Degeneration of Thought (DoT)
Also known as: DoT
- Degeneration of Thought is a failure mode formalized by Liang et al. (EMNLP 2024) where an LLM, once committed to an answer, fails to produce genuinely novel reasoning during self-reflection — even when the initial answer is wrong. Multi-agent debate fixes this by separating critic and advocate into agents with distinct context.
Bullshit Index
- The Bullshit Index is MAD Studio's real-time fact-checking layer. Every claim made by an agent is extracted and cross-referenced against the evidence pack, the public web, and the agent's earlier turns. Hallucinated citations, drifted positions, false precision, and contradicted statements all push the meter higher.
Saga
- Saga is MAD Studio's recursive optimization engine. It spawns hidden child sessions from a source conversation, scores each transcript against a rubric, applies the best optimizer suggestion, and re-runs — generation after generation — until the score curve flattens or a stop condition fires. Direct precedent: Reflexion and Self-Refine.
Truth-Seeking Debate
- Truth-Seeking Debate is MAD Studio's verdict-grade protocol — a 10-phase pipeline that combines structured rebuttals, claim extraction, and an independent M-MAD arbiter sweep. Designed for cases where the deliverable must be an auditable per-dimension scorecard rather than a single confidence number.
Open Discussion
- Open Discussion is MAD Studio's brainstorming protocol — agents take turns surfacing objections, evidence, and angles without a fixed verdict pipeline. Best for exploratory pre-mortems, early-stage idea expansion, and surfacing the long tail of objections before pressure-testing the strongest ones with Truth-Seeking Debate.
Team Discussion
- Team Discussion is MAD Studio's two-team protocol. Battle mode pits an advocate team against an adversary team across bounded rounds; collaboration mode lets the teams synthesize. Useful for political messaging, product positioning, and any setting where the strongest opposing case must be staged before a decision is locked in.
Dimension-Sweep Arbiter
- A Dimension-Sweep Arbiter scores a debate across independent passes — typically correctness, evidence use, responsiveness, calibration, and citation quality — rather than producing a single holistic judgment.
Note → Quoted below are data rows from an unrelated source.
-- ==== Sys2Proof/Machine/State/Host.lean ====
section
/-! DEFINITION. State of the host interface beside the HOST pages (spec/03). -/

namespace Sys2Proof.Machine

open Sys2Proof

/-- What a slot keeps beside its HOST page: how it entered LOST, and the sessions marked by R111. -/
structure Slot where
  viaLost : Bool
  lostAt : Nat
  marked : List SessKey
  /-- Instant an UNBINDING flush started (R80). -/
  unbindAt : Nat
  deriving DecidableEq, Repr

/-- A submission queue (R93, R97): 2^m entries, the CQ it completes into, its polled tail line, its
indices, and the CIDs of accepted commands that have not completed (FENCE, R102). -/
structure Sq where
  slot : Nat
  id : Nat
  base : Nat
  m : Nat
  cq : Nat
  polled : Bool
  line : Nat
  head : Nat
  tail : Nat
  outstanding : List Nat
  deriving DecidableEq, Repr

/-- A completion queue (R93, R97, R99): `waiting` holds entries that did not fit (R93). -/
structure Cq where
  slot : Nat
  id : Nat
  base : Nat
  m : Nat
  polled : Bool
  line : Nat
  irq : Bool
  vector : Nat
  head : Nat
  tail : Nat
  phase : Bool
  waiting : List Bytes
  deriving DecidableEq, Repr

/-- A stream ring or an event ring (R97, R107-R110): `spill` holds the records in a stream ring's spill
area, `dropped` the number of events discarded since the last room. -/
structure Ring where
  kind : QueueKind
  slot : Nat
  id : Nat
  base : Nat
  m : Nat
  line : Nat
  irq : Bool
  vector : Nat
  head : Nat
  tail : Nat
  phase : Bool
  spill : List Bytes
  dropped : Nat
  deriving DecidableEq, Repr

/-- A snoop-filter entry (R88): a line of the session range of a partition that a slot holds. The list
is ordered by grant, least recent first. -/
structure Snoop where
  part : Nat
  line : Nat
  slot : Nat
  owned : Bool
  deriving DecidableEq, Repr

/-- What waits on a back-invalidate (R88-R91, R684). -/
inductive BiPurpose where
  /-- A grant to a slot of a line, own or shared, waits for a free filter entry. -/
  | evict (forSlot line : Nat) (own : Bool)
  /-- A host read waits for the line another slot owns. -/
  | read (forSlot line : Nat) (own : Bool)
  /-- A device write of committed bytes waits for the copies of the line. -/
  | write (addr : Nat) (data : Bytes)
  /-- An inbox snapshot waits: the order of acceptance of its command. -/
  | snapshot (order : Nat)
  /-- The line is written back because its slot is UNBINDING (R80). -/
  | flush
  deriving DecidableEq, Repr

/-- An outstanding back-invalidate. -/
structure Bi where
  part : Nat
  line : Nat
  slot : Nat
  at_ : Nat
  purpose : BiPurpose
  deriving DecidableEq, Repr

/-- State of one MSI-X vector (R106): the instant of its last message and a held message. -/
structure Msix where
  slot : Nat
  vector : Nat
  last : Nat
  held : Bool
  deriving DecidableEq, Repr

structure HostSt where
  slots : List (Nat × Slot)
  sqs : List Sq
  cqs : List Cq
  rings : List Ring
  snoop : List Snoop
  bis : List Bi
  /-- Accepted commands that have not taken effect, in order of acceptance (R68, R98, R102). -/
  accepted : List Cmd
  /-- Order number of the next acceptance (R102). -/
  nextOrder : Nat
  /-- Round-robin position: the last slot and SQ served (R100). -/
  rrSlot : Nat
  /-- The last queue served in each slot (R100). -/
  rrSq : List (Nat × Nat)
  msix : List Msix
  /-- The upstream CXL link is up (R115, R637). -/
  linkUp : Bool
  /-- CXL requests are no longer answered (R116, R629). -/
  fatal : Bool
  deriving DecidableEq, Repr

end Sys2Proof.Machine
end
Introduced by Feng et al. (ACL 2025) as M-MAD, it prevents an arbiter from retroactively rewriting its own verdict.
Mixture-of-Agents (MoA)
Also known as: MoA
- Mixture-of-Agents is a layered multi-LLM architecture from Wang et al. (ICLR 2025) where each layer's agents refine the previous layer's outputs. Open-source MoA reached 65.1% on AlpacaEval 2.0, beating GPT-4 Omni — strong evidence that orchestrated ensembles can outperform any single frontier model.
Chain-of-Thought (CoT)
Also known as: CoT
- Chain-of-Thought prompting (Wei et al., 2022) is the technique of asking an LLM to 'think step by step' before giving an answer. It unlocks reasoning that greedy single-shot decoding misses and is the foundation that Self-Consistency and Multi-Agent Debate both build on.
Reflexion
- Reflexion (Shinn et al., NeurIPS 2023) is a verbal self-critique loop where an agent reflects on prior attempts, generates a critique, and retries. It iteratively raises performance without weight updates — the direct precedent for MAD Studio's Saga recursive optimization passes.
Self-Refine
- Self-Refine (Madaan et al., NeurIPS 2023) is single-model iterative refinement using self-generated feedback. It is the minimal version of what multi-agent debate scales up across roles — the same critique-and-revise loop, but performed by separate agents with distinct context to avoid Degeneration of Thought.
ChatEval
- ChatEval (Chan et al., ICLR 2024) demonstrated that multi-agent debate panels evaluate generated text more reliably than single-judge baselines. It is one of the foundational results behind using LLM-as-judge debates for tasks like response quality scoring and open-ended evaluation.
AutoGen
- AutoGen (Microsoft, COLM 2024) is a multi-agent conversation framework that orchestrates role-specialized agents through structured dialogues. It is one of the most-cited alternatives to MAD Studio for general multi-agent tasks; MAD Studio differentiates with peer-reviewed debate protocols and the M-MAD arbiter pipeline.
CrewAI
- CrewAI is an open-source framework for role-based multi-agent orchestration with sequential or hierarchical task execution. Compared to MAD Studio, it is general-purpose agent orchestration; MAD Studio is specifically built for debate, arbitration, and recursive optimization with academic-grade protocols.
LangGraph
- LangGraph is LangChain's graph-based agent orchestration library, modeling multi-agent flows as stateful directed graphs. MAD Studio uses purpose-built debate protocols rather than user-authored graphs, with built-in M-MAD scoring and Bullshit Index hallucination detection.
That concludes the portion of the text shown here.